# Back in the hobby............



## Jerzferno (Aug 19, 2007)

ANYTHING going on in New Jersey? Races? Clubs? Anyone just wanting to get together to have some fun? Shows?


----------



## Jerzferno (Aug 19, 2007)

Nothing? nobody? Geez. Looks like family and neighbors over for some racing fun.


----------



## dlw (Aug 17, 1999)

Try NJ Nostalgia Hobbies. Not sure how far it is from you, but they're one of the one-stop slot shops you have to check out.


----------



## wheelszk (Jul 8, 2006)

Telling us where you are in Jersey is a good start.


----------



## Jerzferno (Aug 19, 2007)

Hunterdon County. Went to Nostalgia. Wasnt impressed. The place is filthy, over crowded, unorganized, and they have a track, (1/24th scale?) jammed in the middle of the store.
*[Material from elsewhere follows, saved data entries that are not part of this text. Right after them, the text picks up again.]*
-- ==== Sys2Proof/Machine/CoreBase.lean ====
section
/-! DEFINITION. The scalar core between instructions: control registers, fetch, retirement, exception entry, escalation and
halt (R204 to R209, R220 to R224, R235 to R237, R265 to R290). -/
namespace Sys2Proof.Machine

/-! ### General registers (R205) -/

/-- Register n; g0 reads as zero. -/
def Engine.reg (x : Engine) (n : Nat) : W32 := if n == 0 then 0 else (x.g.toList[n]?).getD 0

/-- Write register n; a write of g0 is discarded. -/
def Engine.setReg (x : Engine) (n : Nat) (v : W32) : Engine := if n == 0 then x else { x with g := x.g.set! n v }

def Engine.setRegs (x : Engine) (ws : List (Nat × W32)) : Engine := ws.foldl (fun x w => x.setReg w.1 w.2) x

/-- A register pair, low word first (R231, R246). -/
def Engine.pair (x : Engine) (n : Nat) : Nat := (x.reg n).toNat + (x.reg (n + 1)).toNat * 2 ^ 32
def pairWrites (n v : Nat) : List (Nat × W32) := [(n, w32 v), (n + 1, w32 (v / 2 ^ 32))]

/-! ### Control registers (R206 to R208, R267 to R269) -/

def Engine.mode (x : Engine) : W32 := w32 (4 * bit x.ie + x.priv)

def Engine.estat (x : Engine) : W32 :=
  w32 (4096 * x.asyncQ.length + 512 * x.npriv + 256 * bit x.nie + 64 * x.ppriv + 32 * bit x.pie + 16 * bit x.esc +
    8 * bit x.skip + 4 * bit x.shadow + 2 * bit x.ds + bit x.exl)

/-- A privilege field as written: the reserved value 2 leaves it (R8). -/
def privField (old v : Nat) : Nat := if v == 2 then old else v

/-- What a landed MTC leaves (R206 to R209, R250, R267 to R269). One to FCSR overwrites the flags of the vector
instructions issued before it (R252). -/
def Engine.writeCreg (x : Engine) (n : Nat) (v : W32) : Engine :=
  let f := bitsAt v.toNat
  match n with
  | 0x00 => { x with ie := f 2 1 == 1, priv := privField x.priv (f 0 2) }
  | 0x01 => { x with
      npriv := privField x.npriv (f 9 2), nie := f 8 1 == 1, ppriv := privField x.ppriv (f 6 2), pie := f 5 1 == 1
      esc := f 4 1 == 1, skip := f 3 1 == 1, shadow := f 2 1 == 1, ds := f 1 1 == 1, exl := f 0 1 == 1 }
  | 0x02 => { x with epc := v }
  | 0x03 => { x with ebt := v }
  | 0x04 => { x with ecause := v &&& 0x00FFFFFF }
  | 0x05 => { x with evbase := v &&& 0xFFFFF001 }
  | 0x06 => { x with estack := v }
  | 0x07 => { x with eaddr := v }
  | 0x08 => { x with lc := x.lc.set! 0 v }
  | 0x0B => { x with lc := x.lc.set! 1 v }
  | 0x09 => { x with ls := x.ls.set! 0 (v &&& 0xFFFFFFFC) }
  | 0x0C => { x with ls := x.ls.set! 1 (v &&& 0xFFFFFFFC) }
  | 0x0A => { x with le := x.le.set! 0 (v &&& 0xFFFFFFFC) }
  | 0x0D => { x with le := x.le.set! 1 (v &&& 0xFFFFFFFC) }
  | 0x1E => { x with fcsr := fcsrWrite x.fcsr v, vq := x.vq.map fun q => { q with flags := 0 } }
  | 0x1F => { x with scratch := x.scratch.set! 0 v }
  | 0x20 => { x with scratch := x.scratch.set! 1 v }
  | _ =>
    if inRange n 0x10 0x14 then { x with modBase := x.modBase.set! (n - 0x10) v }
    else if inRange n 0x14 0x18 then { x with modLen := x.modLen.set! (n - 0x14) v } else x

/-- ENGINE_ID (R208). -/
def engineId (e : Eng) (s : State) : W32 :=
  w32 (4096 * e.course + 256 * (if (s.engine e).st == .run then (s.slotOf e).getD 15 else 15) + e.phys)

def readCreg (e : Eng) (n : Nat) (s : State) : W32 :=
  let x := s.engine e
  match n with
  | 0x00 => x.mode
  | 0x01 => x.estat
  | 0x02 => x.epc
  | 0x03 => x.ebt
  | 0x04 => x.ecause
  | 0x05 => x.evbase
  | 0x06 => x.estack
  | 0x07 => x.eaddr
  | 0x08 => x.lc[0]!
  | 0x0B => x.lc[1]!
  | 0x09 => x.ls[0]!
  | 0x0C => x.ls[1]!
  | 0x0A => x.le[0]!
  | 0x0D => x.le[1]!
  | 0x18 => lo32 x.cycle
  | 0x19 => hi32 x.cycle
  | 0x1A => lo32 x.instret
  | 0x1B => hi32 x.instret
  | 0x1C => engineId e s
  | 0x1D => 0x40
  | 0x1E => x.fcsr
  | 0x1F => x.scratch[0]!
  | 0x20 => x.scratch[1]!
  | _ =>
    if inRange n 0x10 0x14 then (x.modBase.toList[n - 0x10]?).getD 0
    else if inRange n 0x14 0x18 then (x.modLen.toList[n - 0x14]?).getD 0 else 0

/-- May a control register be read, or written, in a privilege (R206)? -/
def cregReadable (priv n : Nat) : Bool :=
  if n == 0x06 then priv == 3
  else if inRange n 1 8 || n == 0x1F || n == 0x20 then 1 ≤ priv else true
def cregWritable (priv n : Nat) : Bool :=
  if n == 0x05 || n == 0x06 then priv == 3
  else if n ≤ 0x07 || n == 0x1F || n == 0x20 then 1 ≤ priv
  else !inRange n 0x18 0x1E

/-! ### The store buffer seen by a read -/

/-- The byte the store buffer holds for an engine-local address, the youngest store's. -/
def Engine.buffered (x : Engine) (a : Nat) : Option Byte :=
  (x.stores.reverse.findSome? fun st =>
    let off := (a + 2 ^ 32 - st.addr) % 2 ^ 32
    if off < st.bytes.length then st.bytes[off]? else none)

/-- Does a buffered store meet any of `n` bytes at `a`? -/
def StoreEnt.meets (st : StoreEnt) (a n : Nat) : Bool :=
  (a + 2 ^ 32 - st.addr) % 2 ^ 32 < st.bytes.length || (st.addr + 2 ^ 32 - a) % 2 ^ 32 < n

/-! ### Fetch (R59, R204, R235 to R237, R370) -/

/-- The byte a store of `bs` at `a` gives the address `b` of fetch: fetch and data may stand under different remaps (R61). -/
def Engine.storesTo (x : Engine) (a : Nat) (bs : List Byte) (b : Nat) : Option Byte :=
  let here := regionOf x.fetchRemap b
  (List.range bs.length).findSome? fun i => if regionOf x.remap ((a + i) % 2 ^ 32) == here then bs[i]? else none

/-- The LSP or boot ROM place an address fetches from under a remap. -/
def fetchPlace (e : Eng) (remap : Bool) (a : Nat) : Option (MemRef × Nat) :=
  match regionOf remap a with
  | .lsp o => some (.lsp e.course e.phys, o)
  | .rom o => some (.rom e.course e.phys, o)
  | _ => none

/-- Fetch the word at an address: none is FETCH_FAULT. It observes the buffered stores. -/
def fetchWord (e : Eng) (a : W32) (s : State) : Option W32 × State :=
  let x := s.engine e
  if a.toNat % 4 != 0 then (none, s)
  else match fetchPlace e x.fetchRemap a.toNat with
  | none => (none, s)
  | some (m, o) =>
    let (bs, s) := memLoad m o 4 s
    let seen := bs.zipIdx.map fun p =>
      (x.stores.reverse.findSome? fun st => x.storesTo st.addr st.bytes (a.toNat + p.2)).orElse fun _ => p.1
    ((allBytes seen).map fun b => w32 (leNat b), s)

/-! ### Stores into what stands ahead (R236) -/

/-- Does a store of `bs` at `a` meet the word fetched at `w`? -/
def Engine.meetsWord (x : Engine) (a : Nat) (bs : List Byte) (w : W32) : Bool :=
  (List.range 4).any fun i => (x.storesTo a bs (w.toNat + i)).isSome

/-- The word fetched at `w` as the store leaves it. -/
def Engine.patchWord (x : Engine) (a : Nat) (bs : List Byte) (w v : W32) : W32 :=
  w32 (leNat ((leBytes 4 v.toNat).zipIdx.map fun p => (x.storesTo a bs (w.toNat + p.2)).getD p.1))

/-- The instruction at pc stores `bs` at `a`: the words it meets within the 4 ahead stay as they are fetched until the queue
is discarded; a word held from an earlier store takes the bytes (R236). -/
def Engine.noteStore (a : Nat) (bs : List Byte) (x : Engine) : Engine :=
  let ahead := (x.pq.tail.take 4).filter fun p => x.meetsWord a bs p.1
  let held := x.held.filter fun p => !ahead.any (·.1 == p.1)
  { x with held := held.map (fun p => (p.1, p.2.map (x.patchWord a bs p.1))) ++ ahead }

/-- The address after `a` on the predicted path, with the loop counts it leaves (R235). -/
def predictNext (x : Engine) (a : W32) (lc0 lc1 : W32) : W32 × W32 × W32 :=
  if a == x.le[1]! && lc1 != 0 && lc1 != 1 then (x.ls[1]!, lc0, lc1 - 1)
  else
    let lc1' := if a == x.le[1]! && lc1 != 0 then lc1 - 1 else lc1
    if a == x.le[0]! && lc0 != 0 then (if lc0 == 1 then (a + 4, 0, lc1') else (x.ls[0]!, lc0 - 1, lc1'))
    else (a + 4, lc0, lc1')

def predictPath (x : Engine) : Nat → W32 → W32 → W32 → List W32
  | 0, _, _, _ => []
  | n + 1, a, lc0, lc1 =>
    let p := predictNext x a lc0 lc1
    a :: predictPath x n p.1 p.2.1 p.2.2

/-- The word at an address of the path: as it is held (R236), else as a fetch finds it. -/
def pathWord (e : Eng) (a : W32) (s : State) : Option W32 × State :=
  match (s.engine e).held.find? (·.1 == a) with
  | some p => (p.2, s)
  | none => fetchWord e a s

/-- Keep what the queue holds of the path, and fetch the rest. -/
def refill (e : Eng) : List W32 → List (W32 × Option W32) → State → List (W32 × Option W32) × State
  | [], _, s => ([], s)
  | a :: path, (b, w) :: q, s =>
    if a == b then
      let (l, s) := refill e path q s
      ((b, w) :: l, s)
    else
      let (v, s) := pathWord e a s
      let (l, s) := refill e path [] s
      ((a, v) :: l, s)
  | a :: path, [], s =>
    let (v, s) := pathWord e a s
    let (l, s) := refill e path [] s
    ((a, v) :: l, s)

/-- The word at pc, with the queue holding it and the 4 words ahead of it (R236). -/
def fetchCurrent (e : Eng) (s : State) : Option W32 × State :=
  let x := s.engine e
  let (q, s) := refill e (predictPath x 5 x.pc x.lc[0]! x.lc[1]!) x.pq s
  ((q.head?.bind fun p => p.2), s.setEngine e fun x => { x with pq := q })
Theres only about 2 feet of walking room around the track. Thye do have a lot of older HO stuff though. Anyone looking for new T-JETS, thats the place to go.


----------



## wheelszk (Jul 8, 2006)

Is that not in the Flemington area? There's DCM over in Hamilton Square NJ www.dcmraceway.com You might want to give them a look.


----------



## Jerzferno (Aug 19, 2007)

Not in Flemington, Scotch Plains near North Plainfield.


----------



## wheelszk (Jul 8, 2006)

Ok, got it. Your kind of out of luck. Joe's is the only one near you and you have been there. Like I said try DCM


----------



## dlw (Aug 17, 1999)

Bummer about what your experience at NJ Nostalgia, Jerz. Are you close to the PA border? Being in Pittsburgh (the opposite end of the state), I don't have intimate knowledge of the area, though I was in Philly a few years ago (couldn't find any slot activity). But maybe the SE PA guys can hook you up when they have their next event. BTW, is Bud's HO or Slotcar Central within decent driving distance from you? Both have HO tracks.


----------



## Jerzferno (Aug 19, 2007)

Im about dead smack in the middle between New York and Philly. Too far to drive for slot cars. Im building a little neighborhood group now so Ill have some good times. 7 to 8 people and will offer a fun night of racing.


----------



## videojimmy (Jan 12, 2006)

Ah, a fellow slotter from Hunterdon County... I don't live there anymore, but I was born in Flemington and raised in Annandale.


----------